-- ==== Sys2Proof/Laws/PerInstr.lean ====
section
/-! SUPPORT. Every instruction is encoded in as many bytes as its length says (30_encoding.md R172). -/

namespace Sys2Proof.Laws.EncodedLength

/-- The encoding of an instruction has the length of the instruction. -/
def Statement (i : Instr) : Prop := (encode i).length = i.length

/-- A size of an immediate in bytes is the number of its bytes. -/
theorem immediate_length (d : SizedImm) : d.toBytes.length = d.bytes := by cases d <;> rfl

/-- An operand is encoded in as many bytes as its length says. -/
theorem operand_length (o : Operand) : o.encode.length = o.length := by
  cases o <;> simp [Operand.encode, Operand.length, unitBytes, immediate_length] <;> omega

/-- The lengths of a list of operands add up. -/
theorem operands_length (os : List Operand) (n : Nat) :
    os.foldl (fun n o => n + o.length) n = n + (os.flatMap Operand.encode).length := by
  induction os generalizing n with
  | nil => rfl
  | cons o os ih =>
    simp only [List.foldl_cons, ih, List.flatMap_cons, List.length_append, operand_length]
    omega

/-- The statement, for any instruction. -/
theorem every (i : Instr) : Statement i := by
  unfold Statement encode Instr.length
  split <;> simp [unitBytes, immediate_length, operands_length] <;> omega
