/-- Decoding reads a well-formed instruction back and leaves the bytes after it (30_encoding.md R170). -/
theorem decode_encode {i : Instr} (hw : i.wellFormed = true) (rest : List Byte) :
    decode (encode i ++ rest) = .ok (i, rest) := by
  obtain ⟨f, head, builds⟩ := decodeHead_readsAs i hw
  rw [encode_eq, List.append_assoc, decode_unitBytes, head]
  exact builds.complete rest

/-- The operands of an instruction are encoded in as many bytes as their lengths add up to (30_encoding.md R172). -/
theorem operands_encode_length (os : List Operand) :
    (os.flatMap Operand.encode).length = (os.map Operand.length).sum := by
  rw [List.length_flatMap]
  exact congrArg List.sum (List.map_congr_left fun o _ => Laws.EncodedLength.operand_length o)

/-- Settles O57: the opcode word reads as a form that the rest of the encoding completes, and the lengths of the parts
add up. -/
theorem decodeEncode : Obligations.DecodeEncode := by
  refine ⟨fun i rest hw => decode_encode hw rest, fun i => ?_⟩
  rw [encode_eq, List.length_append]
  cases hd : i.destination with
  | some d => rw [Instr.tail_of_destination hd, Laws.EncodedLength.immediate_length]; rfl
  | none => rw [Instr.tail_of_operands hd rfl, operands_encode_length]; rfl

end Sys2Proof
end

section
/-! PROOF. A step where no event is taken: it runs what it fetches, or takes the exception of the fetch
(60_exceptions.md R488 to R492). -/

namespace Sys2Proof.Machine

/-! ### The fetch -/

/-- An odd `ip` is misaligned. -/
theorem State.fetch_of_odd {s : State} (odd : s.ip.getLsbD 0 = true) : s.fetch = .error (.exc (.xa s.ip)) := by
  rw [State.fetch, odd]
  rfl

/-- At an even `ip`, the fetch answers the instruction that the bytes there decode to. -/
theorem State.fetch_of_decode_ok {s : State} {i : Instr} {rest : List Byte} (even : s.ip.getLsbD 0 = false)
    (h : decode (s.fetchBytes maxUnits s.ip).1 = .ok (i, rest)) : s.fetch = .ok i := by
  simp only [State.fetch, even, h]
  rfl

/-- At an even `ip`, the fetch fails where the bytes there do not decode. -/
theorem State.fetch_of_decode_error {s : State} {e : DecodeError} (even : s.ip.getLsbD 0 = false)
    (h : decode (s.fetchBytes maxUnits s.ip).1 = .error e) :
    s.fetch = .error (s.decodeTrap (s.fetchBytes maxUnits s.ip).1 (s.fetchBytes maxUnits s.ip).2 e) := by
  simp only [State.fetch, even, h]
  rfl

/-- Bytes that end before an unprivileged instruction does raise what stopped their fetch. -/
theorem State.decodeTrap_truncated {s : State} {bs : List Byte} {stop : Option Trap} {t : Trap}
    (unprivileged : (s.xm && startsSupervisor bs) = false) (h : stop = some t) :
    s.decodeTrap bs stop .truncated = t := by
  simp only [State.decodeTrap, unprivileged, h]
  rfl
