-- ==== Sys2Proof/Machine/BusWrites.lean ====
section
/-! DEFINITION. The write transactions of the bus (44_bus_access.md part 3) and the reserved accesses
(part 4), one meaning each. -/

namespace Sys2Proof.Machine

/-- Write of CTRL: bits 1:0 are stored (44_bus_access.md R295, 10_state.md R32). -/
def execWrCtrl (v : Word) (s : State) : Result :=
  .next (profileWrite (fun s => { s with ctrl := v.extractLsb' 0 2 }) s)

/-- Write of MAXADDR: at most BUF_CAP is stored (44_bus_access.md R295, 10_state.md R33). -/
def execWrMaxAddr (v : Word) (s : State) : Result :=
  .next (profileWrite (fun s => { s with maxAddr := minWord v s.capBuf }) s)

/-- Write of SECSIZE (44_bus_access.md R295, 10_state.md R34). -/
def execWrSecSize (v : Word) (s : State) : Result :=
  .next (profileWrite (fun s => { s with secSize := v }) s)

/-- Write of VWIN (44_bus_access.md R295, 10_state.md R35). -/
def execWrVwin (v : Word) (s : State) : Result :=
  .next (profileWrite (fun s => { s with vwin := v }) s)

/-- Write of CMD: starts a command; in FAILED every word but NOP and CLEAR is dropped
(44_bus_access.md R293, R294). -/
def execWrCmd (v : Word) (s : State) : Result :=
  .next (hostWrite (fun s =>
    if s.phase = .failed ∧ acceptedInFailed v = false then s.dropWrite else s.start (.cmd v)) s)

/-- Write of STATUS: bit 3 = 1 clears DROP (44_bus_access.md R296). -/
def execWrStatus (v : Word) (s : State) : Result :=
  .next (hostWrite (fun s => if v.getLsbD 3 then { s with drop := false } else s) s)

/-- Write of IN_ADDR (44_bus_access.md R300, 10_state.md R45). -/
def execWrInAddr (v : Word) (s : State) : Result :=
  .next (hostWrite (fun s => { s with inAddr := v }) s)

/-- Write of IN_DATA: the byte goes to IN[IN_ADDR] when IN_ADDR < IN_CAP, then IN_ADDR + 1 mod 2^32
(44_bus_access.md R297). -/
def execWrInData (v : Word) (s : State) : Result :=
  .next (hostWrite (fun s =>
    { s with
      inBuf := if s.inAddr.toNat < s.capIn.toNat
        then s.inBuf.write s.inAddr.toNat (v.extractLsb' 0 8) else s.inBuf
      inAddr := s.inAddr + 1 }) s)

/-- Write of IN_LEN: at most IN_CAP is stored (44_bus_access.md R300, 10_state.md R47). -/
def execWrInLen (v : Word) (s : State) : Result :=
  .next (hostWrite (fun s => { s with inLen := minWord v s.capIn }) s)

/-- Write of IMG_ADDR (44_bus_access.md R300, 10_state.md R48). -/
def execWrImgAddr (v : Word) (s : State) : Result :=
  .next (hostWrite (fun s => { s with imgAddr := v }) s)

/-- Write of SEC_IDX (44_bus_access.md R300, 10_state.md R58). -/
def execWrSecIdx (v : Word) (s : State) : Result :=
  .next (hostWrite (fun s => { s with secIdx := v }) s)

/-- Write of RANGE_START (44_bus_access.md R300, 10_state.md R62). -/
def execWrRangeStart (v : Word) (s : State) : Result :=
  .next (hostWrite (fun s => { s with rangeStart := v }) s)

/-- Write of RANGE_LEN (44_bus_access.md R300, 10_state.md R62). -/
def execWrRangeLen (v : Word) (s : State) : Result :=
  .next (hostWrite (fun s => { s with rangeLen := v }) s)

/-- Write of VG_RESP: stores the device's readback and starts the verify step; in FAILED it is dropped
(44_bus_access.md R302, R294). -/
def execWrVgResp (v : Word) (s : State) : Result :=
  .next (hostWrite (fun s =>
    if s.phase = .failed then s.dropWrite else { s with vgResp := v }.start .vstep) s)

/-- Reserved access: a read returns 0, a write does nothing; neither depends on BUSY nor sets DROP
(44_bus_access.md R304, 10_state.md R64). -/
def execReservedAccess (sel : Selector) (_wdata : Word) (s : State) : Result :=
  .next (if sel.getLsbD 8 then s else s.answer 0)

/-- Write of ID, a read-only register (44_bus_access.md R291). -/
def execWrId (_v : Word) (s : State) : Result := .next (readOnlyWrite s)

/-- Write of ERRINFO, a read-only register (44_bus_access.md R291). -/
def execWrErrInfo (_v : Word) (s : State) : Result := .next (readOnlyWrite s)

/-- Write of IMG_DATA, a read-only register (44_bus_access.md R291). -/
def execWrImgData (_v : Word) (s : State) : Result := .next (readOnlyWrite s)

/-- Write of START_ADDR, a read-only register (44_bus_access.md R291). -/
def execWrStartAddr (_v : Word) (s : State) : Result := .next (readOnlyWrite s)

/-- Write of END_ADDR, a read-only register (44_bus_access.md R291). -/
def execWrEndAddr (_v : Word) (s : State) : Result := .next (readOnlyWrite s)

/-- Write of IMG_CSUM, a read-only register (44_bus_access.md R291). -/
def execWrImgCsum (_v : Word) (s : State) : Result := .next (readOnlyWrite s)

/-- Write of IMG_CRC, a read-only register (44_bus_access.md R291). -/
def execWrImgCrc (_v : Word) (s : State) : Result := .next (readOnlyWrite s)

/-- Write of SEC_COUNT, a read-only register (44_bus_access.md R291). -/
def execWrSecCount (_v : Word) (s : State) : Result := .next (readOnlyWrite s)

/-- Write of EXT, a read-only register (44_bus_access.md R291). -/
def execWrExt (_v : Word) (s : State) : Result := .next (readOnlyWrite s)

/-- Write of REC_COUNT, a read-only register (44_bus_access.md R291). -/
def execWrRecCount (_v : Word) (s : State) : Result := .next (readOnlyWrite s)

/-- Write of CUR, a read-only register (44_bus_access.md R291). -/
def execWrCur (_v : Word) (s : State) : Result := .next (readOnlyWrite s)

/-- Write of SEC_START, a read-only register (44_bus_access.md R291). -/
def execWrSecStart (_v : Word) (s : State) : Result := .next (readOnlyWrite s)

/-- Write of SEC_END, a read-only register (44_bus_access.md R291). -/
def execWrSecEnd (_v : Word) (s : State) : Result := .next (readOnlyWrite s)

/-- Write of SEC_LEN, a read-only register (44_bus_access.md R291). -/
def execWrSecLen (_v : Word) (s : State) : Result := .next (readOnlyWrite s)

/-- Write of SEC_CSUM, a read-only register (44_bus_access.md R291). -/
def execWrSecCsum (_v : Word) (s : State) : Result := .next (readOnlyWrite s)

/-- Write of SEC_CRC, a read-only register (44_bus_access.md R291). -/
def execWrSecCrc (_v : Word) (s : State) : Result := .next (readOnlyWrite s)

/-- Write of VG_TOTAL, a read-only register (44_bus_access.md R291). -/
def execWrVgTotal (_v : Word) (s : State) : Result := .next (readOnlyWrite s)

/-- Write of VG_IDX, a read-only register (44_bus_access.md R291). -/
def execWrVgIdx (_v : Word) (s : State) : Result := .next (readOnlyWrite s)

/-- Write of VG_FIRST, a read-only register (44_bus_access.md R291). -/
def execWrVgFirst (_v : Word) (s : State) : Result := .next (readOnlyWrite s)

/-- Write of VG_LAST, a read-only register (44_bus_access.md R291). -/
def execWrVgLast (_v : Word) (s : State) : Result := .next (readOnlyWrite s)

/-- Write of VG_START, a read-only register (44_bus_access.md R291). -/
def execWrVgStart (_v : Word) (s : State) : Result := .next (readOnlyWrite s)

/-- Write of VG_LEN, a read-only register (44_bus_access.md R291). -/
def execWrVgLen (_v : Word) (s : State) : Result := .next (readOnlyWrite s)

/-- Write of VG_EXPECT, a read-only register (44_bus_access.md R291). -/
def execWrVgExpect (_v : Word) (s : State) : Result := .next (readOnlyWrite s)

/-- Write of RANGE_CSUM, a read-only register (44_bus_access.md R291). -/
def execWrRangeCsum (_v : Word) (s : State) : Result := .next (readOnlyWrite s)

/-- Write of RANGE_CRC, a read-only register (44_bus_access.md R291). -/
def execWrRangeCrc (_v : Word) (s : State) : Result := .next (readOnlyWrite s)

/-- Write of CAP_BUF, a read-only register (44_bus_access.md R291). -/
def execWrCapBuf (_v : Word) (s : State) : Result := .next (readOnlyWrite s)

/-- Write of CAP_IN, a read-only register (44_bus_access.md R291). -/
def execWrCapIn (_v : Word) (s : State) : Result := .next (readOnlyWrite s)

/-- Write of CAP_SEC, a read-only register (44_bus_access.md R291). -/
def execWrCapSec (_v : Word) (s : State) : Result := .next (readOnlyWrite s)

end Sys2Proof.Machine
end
^^^^
- [What is required] Only a number is wanted here: how many lines of the records above hold the word "Machine".

- [Worked solution] 4